- The paper introduces SGPose, a novel framework that estimates 6D object poses from sparse monocular views without relying on CAD models.
- It utilizes Gaussian-based methods, including depth rendering and synthetic view warping, to generate dense 2D-3D correspondences from limited inputs.
- Experiments on LM and Occlusion LM-O datasets demonstrate that SGPose outperforms existing methods, achieving competitive results with minimal views.
Object Gaussian for Monocular 6D Pose Estimation from Sparse Views
The paper "Object Gaussian for Monocular 6D Pose Estimation from Sparse Views" introduces SGPose, a novel framework that leverages Gaussian-based methods to estimate the pose of objects from sparse monocular views. This framework addresses the problem of dependency on CAD models and extends recent advancements in 3D Gaussian Splatting (3DGS), offering improvements on few-view reconstructions.
Overview
Monocular object pose estimation is crucial in tasks involving human-object interactions, such as robotic manipulation, augmented reality, and autonomous driving. The traditional approach often requires CAD models of the objects, complicating their applicability in real-world settings. Recent research has shifted towards category-level pose estimation to reduce dependency on specific models but such methods usually require extra depth information and falter with varying appearances.

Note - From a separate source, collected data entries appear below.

/-- R371–R373: LANE_CFG switches a lane off or seeks its link anew; the link's events move it between DOWN and UP and a loss
empties its queues; relaying without PTP relaying is out of range; learned addresses age out. Of the model's own choices
this rests on log 67 (a write that changes neither MODE nor AUTONEG). -/
def Obligations.LanesAndBridge : Prop :=
  ∀ (s : State) (acc : Access) (lane : Fin 4) (v : Word) (tc : Fin 8)
    (e : Nat × Nat × Nat × Nat), Canonical s → mapWf (fun _ => []) s.net.queues = true →
  let cfg := oidLaneCfg lane
  let bad : Prop := fld v 2 1 = 3 ∨ lane.val = 3 ∧ fld v 2 1 ≠ 0
  let old := s.ob cfg
  let anew : Prop := bit old 0 = false ∨ fld v 3 1 ≠ fld old 3 1 ∨ s.lane lane = 0
  (s.admits acc cfg v = true →
    (bad → Completes (.laneCfgWrite acc lane v) s (TurnedAway s cfg stRange)) ∧
    (¬bad → bit v 0 = false → Completes (.laneCfgWrite acc lane v) s (fun t => t.answer = {} ∧ t.ob cfg = v ∧ t.lane lane = 0 ∧
      (s.laneUp lane = true → t.queue lane tc = []))) ∧
    (¬bad → bit v 0 = true → anew → Completes (.laneCfgWrite acc lane v) s (fun t => t.answer = {} ∧ t.ob cfg = v ∧ t.lane lane = 1 ∧
      (s.laneUp lane = true → t.queue lane tc = []))) ∧
    (¬bad → bit v 0 = true → ¬anew → Completes (.laneCfgWrite acc lane v) s (Stored (s.put cfg v)))) ∧
  (s.pd3 = true → s.lane lane = 1 → Completes (.laneLinkUp lane) s (fun t => t.laneUp lane = true ∧
    ∀ m, m < 4 → m ≠ lane.val → t.lane m = s.lane m)) ∧
  (s.pd3 = false ∨ s.lane lane ≠ 1 → exec (.laneLinkUp lane) s = .next s) ∧
  (s.laneUp lane = true → Completes (.laneLinkDown lane) s (fun t => t.lane lane = 1 ∧ t.queue lane tc = [] ∧
    Flagged (oidLaneSticky lane) 0 (oidLaneCnt lane 0) s t)) ∧
  (s.laneUp lane = false → exec (.laneLinkDown lane) s = .next s) ∧
  (s.admits acc oidBridgeMode v = true →
    (v = 2 → fld (s.ob oidPtpCfg) 2 0 ≠ 4 → Completes (.bridgeModeWrite acc v) s (TurnedAway s oidBridgeMode stRange)) ∧
    (v ≠ 2 ∨ fld (s.ob oidPtpCfg) 2 0 = 4 → Completes (.bridgeModeWrite acc v) s (Stored (s.put oidBridgeMode v)))) ∧
  Completes .fdbAgeing s (fun t => t = { s with net := { s.net with fdb := t.net.fdb } } ∧
    (e ∈ t.net.fdb ↔ e ∈ s.net.fdb ∧ s.time.cyc < e.2.2.2 + (s.ob oidBridgeAgeing).toNat * 250000000))

/-- R372–R376, R392, R394, R395, R398: a frame on a lane that is not UP is not received; a damaged one is flagged and
reaches neither the address table nor the internal port; a unit's own frame that the ring brings back is removed; a good
frame is counted, its source learned, and it waits for the other lane in the queue of its class where the bridge forwards
it. A twin frame on L3 fills the ring's next descriptor, or is discarded or cut short. A queued frame starts on an idle
lane. Of the model's own choices this rests on log 63 (when a frame comes), log 66, log 67 and log 68 (descriptors). -/
def Obligations.FramesCross : Prop :=
  ∀ (s : State) (lane : Fin 4) (fcs : Bool) (bytes : List Byte) (bufs : List (Nat × Nat)) (recent : Bool)
    (f : Frame) (r : List Frame) (tc : Nat), Canonical s → mapWf (fun _ => []) s.net.queues = true →
  mapWf (fun _ => 0) s.net.txEnd = true → mapWf (fun _ => 0) s.net.txCls = true → mapWf (fun _ => none) s.net.sent = true →
  mapWf (fun _ => []) s.net.rings = true → mapWf (fun _ => 0) s.host.netRam = true →
  let c : Instr := .frameReceive lane fcs bytes bufs recent
  let n := bytes.length + 4
  let sized : Prop := 64 ≤ n ∧ n ≤ 1522
  let src := beAt bytes 6 6
  let dst := beAt bytes 0 6
  let k := s.classify bytes
  let counted := s.put (oidLaneRxFrames lane) (s.ob (oidLaneRxFrames lane) + 1)
  let all := (s.net.queues.map (fun e => frameBytes e.2)).foldl (· + ·) 0
  (s.laneUp lane = false → exec c s = .next s) ∧
  (s.laneUp lane = true → ¬(fcs = true ∧ sized) → Completes c s (fun t =>
    Flagged (oidLaneSticky lane) 1 (oidLaneCnt lane 1) s t ∧ t.net.fdb = s.net.fdb ∧ t.net.rings = s.net.rings ∧ t.sess = s.sess ∧
    t.ob (oidLaneRxFrames lane) = s.ob (oidLaneRxFrames lane))) ∧
  (s.laneUp lane = true → fcs = true → sized →
    (lane.val < 2 → s.ob oidBridgeMode = 2 → src = s.mac 0 ∨ src = s.mac 1 → exec c s = .next counted) ∧
    (lane.val = 2 → dst ≠ s.mac 2 → dst / 2 ^ 40 % 2 = 0 → exec c s = .next counted) ∧
    (lane.val < 2 → s.ringOf lane bytes = none → s.ob oidBridgeMode ≠ 2 ∨ src ≠ s.mac 0 ∧ src ≠ s.mac 1 →
      Completes c s (fun t => t.ob (oidLaneRxFrames lane) = s.ob (oidLaneRxFrames lane) + 1 ∧
        (s.ob oidBridgeMode = 1 → src / 2 ^ 40 % 2 = 0 → s.net.fdb.length < 2048 → t.learned src (vidOf bytes) = some lane.val) ∧
        ((s.forwardTo lane bytes).1 = true → s.laneUp (1 - lane.val) = true → bit (s.ob oidNetCutMask) k = false →
          frameBytes (s.queue (1 - lane.val) k) + n ≤ 262144 → all + n ≤ 2097152 →
          ∃ g, t.queue (1 - lane.val) k = s.queue (1 - lane.val) k ++ [g] ∧ g.len = n ∧ g.tc = k ∧ g.src = lane.val ∧ g.at' = s.time.dt ∧
            g.bytes = bytes ∧ g.pkt = none ∧ g.bad = false ∧
            4 * s.time.cyc + s.wireNs lane n + (if s.laneMbps (1 - lane.val) = 10000 then 320 else 800) ≤ 4 * g.ready) ∧
        ((s.forwardTo lane bytes).1 = false → t.net.queues = s.net.queues))) ∧
    (lane.val = 3 → s.ringOf lane bytes = some 2 →
      (bufs = [] → Completes c s (fun t => Flagged (oidLaneSticky lane) 3 (oidLaneCnt lane 3) s t ∧ t.net.rings = s.net.rings ∧
        t.host.netRam = s.host.netRam)) ∧
      (∀ a b, bufs = [(a, b)] → n ≤ b → Completes c s (fun t =>
        (∃ d, mapGet (fun _ => []) t.net.rings (8 * 3 + 2) = [d] ∧ d.addr = a ∧ d.len = n ∧ d.flags = 2 + 4 + 16 ∧
          d.tsSec = s.dtSec % 65536 ∧ d.tsNs = s.dtNs) ∧
        ∀ i, i < bytes.length → bytes[i]? = some (mapGet (fun _ => 0) t.host.netRam (a + i)))) ∧
      (∀ a b, bufs = [(a, b)] → b < n → Completes c s (fun t => Flagged (oidLaneSticky lane) 2 (oidLaneCnt lane 2) s t ∧
        ∃ d, mapGet (fun _ => []) t.net.rings (8 * 3 + 2) = [d] ∧ d.len = b ∧ d.flags = 2 + 4 + 8 + 16)))) ∧
  (s.laneUp lane = false ∨ s.sending lane ≠ none → exec (.frameTransmit lane) s = .next s) ∧
  (s.laneUp lane = true → s.sending lane = none →
    ((s.credits lane).nextClass lane = none → exec (.frameTransmit lane) s = .next (s.credits lane)) ∧
    ((s.credits lane).nextClass lane = some tc → s.queue lane tc = f :: r → Completes (.frameTransmit lane) s (fun t =>
      t.queue lane tc = r ∧ t.sending lane = some f.tc ∧
      mapGet (fun _ => none) t.net.sent lane = some (s.correct f ((((s.time.dt : Int) - f.at') % dtMod) / 2 ^ 32)) ∧
      (f.bad = false → t.ob (oidLaneTxFrames lane) = s.ob (oidLaneTxFrames lane) + 1) ∧
      (f.bad = true → t.ob (oidLaneTxFrames lane) = s.ob (oidLaneTxFrames lane)))))

/-- R377, R378, R381–R383, R399: a gate list with a legal length, cycle and intervals waits for a cycle start at or after 10
µs from now and takes force there, entry by entry; a pause frame of the lane's kind stops the classes it names but the
immune ones, each pause ends on its own, and a full buffer asks the peer to pause. Of the model's own choices this rests on
log 73 (a pause that replaces another). -/
def Obligations.GatesAndPauses : Prop :=
  ∀ (s : State) (acc : Access) (p : Fin 2) (lane : Fin 4) (tc : Fin 8) (pfc : Bool) (enable : Byte)
    (times : List Half) (q : Nat) (l : GclList), Canonical s → mapWf (fun _ => {}) s.net.gcl = true →
  mapWf (fun _ => 0) s.net.paused = true → mapWf (fun _ => 0) s.net.asked = true →
  mapWf (fun _ => none) s.net.pauseOut = true →
  let o := oidGclCtrl p
  let ctl := s.ob o
  let n := fld ctl 10 2
  let a := s.gclAdmin p n
  let bad : Prop := n = 0 ∨ 256 < n ∨ a.cycle < 1000 ∨ 10 ^ 9 < a.cycle ∨ a.entries.any (gclIv · < 64) = true
  let g := s.gcl p
  let cfg := s.ob (oidLaneCfg lane)
  let names := s.pauseList pfc enable times
  let asks : Prop := s.laneUp lane = true ∧ bit cfg 5 = true ∧ s.immune tc = false
  let b := s.deliveredBytes lane tc
  let asked (t : State) := mapGet (fun _ => 0) t.net.asked (8 * lane.val + tc.val)
  let paused := mapGet (fun _ => 0) s.net.paused (8 * lane.val + tc.val)
  let sends (k : Nat) : Prop := Completes (.pauseTxSend lane tc) s (fun t => asked t = k ∧ t.obj = s.obj ∧
    ∃ y, mapGet (fun _ => none) t.net.pauseOut lane = some y ∧ y.quanta = k ∧ y.pfc = bit cfg 6 ∧
      y.enable = if bit cfg 6 then s.priosOf tc else 0)
  (s.admits acc o ((ctl &&& 0x7FD) ||| 2) = true →
    (bad → Completes (.configChange acc p) s (TurnedAway s o stRange)) ∧
    (¬bad → Completes (.configChange acc p) s (fun t => t.answer = {} ∧ bit (t.ob o) 11 = true ∧ fld (t.ob o) 10 2 = n ∧
      (t.gcl p).pend = some a ∧ (t.gcl p).oper = g.oper ∧ (t.gcl p).idx = g.idx ∧
      s.dtTotal + 10000 ≤ (t.gcl p).change ∧ a.base ≤ (t.gcl p).change ∧ ((t.gcl p).change - a.base) % a.cycle = 0 ∧
      ((t.gcl p).change = a.base ∨ (t.gcl p).change < s.dtTotal + 10000 + a.cycle)))) ∧
  (g.pend = none ∨ s.dtTotal < g.change → exec (.gclChange p) s = .next s) ∧
  (g.pend = some l → g.change ≤ s.dtTotal → Completes (.gclChange p) s (fun t => (t.gcl p).oper = l ∧ (t.gcl p).idx = 0 ∧ (t.gcl p).start = g.change ∧
    (t.gcl p).pend = none ∧ bit (t.ob o) 11 = false ∧ t.ob (oidGclOperLen p) = wd l.entries.length ∧
    t.ob (oidGclOperCycle p) = wd l.cycle)) ∧
  (g.oper.entries ≠ [] → g.start + g.oper.endOf g.idx ≤ s.dtTotal → Completes (.gclEntryAdvance p) s (fun t =>
    t = { s with net := { s.net with gcl := t.net.gcl, cred := t.net.cred, credAt := t.net.credAt } } ∧
    (g.idx + 1 < g.oper.entries.length → g.oper.endOf g.idx < g.oper.cycle →
      (t.gcl p).idx = g.idx + 1 ∧ (t.gcl p).start = g.start) ∧
    (g.oper.entries.length ≤ g.idx + 1 ∨ g.oper.cycle ≤ g.oper.endOf g.idx →
      (t.gcl p).idx = 0 ∧ (t.gcl p).start = g.start + g.oper.cycle))) ∧
  (g.oper.entries = [] ∨ s.dtTotal < g.start + g.oper.endOf g.idx → exec (.gclEntryAdvance p) s = .next s) ∧
  (s.laneUp lane = false ∨ bit cfg 4 = false ∨ bit cfg 6 ≠ pfc → exec (.pauseRx lane pfc enable times) s = .next s) ∧
  (s.laneUp lane = true → bit cfg 4 = true → bit cfg 6 = pfc → Completes (.pauseRx lane pfc enable times) s (fun t =>
    ((tc.val, q) ∈ names → (∀ q', (tc.val, q') ∈ names → q' = q) → s.immune tc = false →
      mapGet (fun _ => 0) t.net.paused (8 * lane.val + tc.val) =
        (if q = 0 then 0 else s.time.cyc + (q * 512000 / s.laneMbps lane + 3) / 4) ∧ bit (t.ob (oidLaneSticky lane)) 4 = true) ∧
    (s.immune tc = true ∨ (∀ q', (tc.val, q') ∉ names) → t.isPaused lane tc = s.isPaused lane tc) ∧
    ((tc.val, q) ∈ names → s.immune tc = true → bit (t.ob (oidLaneSticky lane)) 5 = true))) ∧
  (s.time.cyc < paused → exec (.pauseExpire lane tc) s = .next s) ∧
  (paused ≤ s.time.cyc → Completes (.pauseExpire lane tc) s (fun t =>
    t = { s with net := { s.net with paused := t.net.paused, cred := t.net.cred, credAt := t.net.credAt } } ∧
    t.isPaused lane tc = false ∧ ∀ m, m ≠ tc.val → m < 8 → t.isPaused lane m = s.isPaused lane m)) ∧
  (asks → 196608 ≤ b → asked s = 0 → sends 0xFFFF) ∧
  (asks → b < 65536 → asked s ≠ 0 → sends 0) ∧
  (¬asks ∨ 65536 ≤ b ∧ b < 196608 ∨ 196608 ≤ b ∧ asked s ≠ 0 ∨ b < 65536 ∧ asked s = 0 → exec (.pauseTxSend lane tc) s = .next s)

SGPose mitigates these challenges by reconstructing object poses from as few as ten views. Starting with a random cuboid initialization, SGPose foregoes the need for Structure-from-Motion (SfM) derived geometry and CAD models. Instead, it regresses dense 2D-3D correspondences directly from the sparse inputs, using geometric-consistent depth supervision and online synthetic view warping to enhance performance. Experiments indicate that SGPose outperforms existing methods, particularly on challenging benchmarks like the Occlusion LM-O dataset.
Methodology
SGPose introduces several key innovations:
- Geometric-aware Depth Rendering: The framework formulates Gaussian primitives as elliptic disks to compute depth rendering efficiently. The alpha-blended depth map aggregates the depth values across Gaussian primitives, guiding synthetic view rendering and pruning efforts.
- Sparse View Object Reconstruction: Given only ten views, SGPose generates a high-quality geometric-aware depth representation, using geometric-consistency constraints to oversee the object-centric 3D reconstructions.
- Synthetic View Warping and Online Pruning: To combat overfitting under sparse views, SGPose implements synthetic view warping. The geometric-consistent constraints ensure that the depth map accurately represents the object scene, which subsequently enables reliable online pruning to minimize issues like floaters and background collapse.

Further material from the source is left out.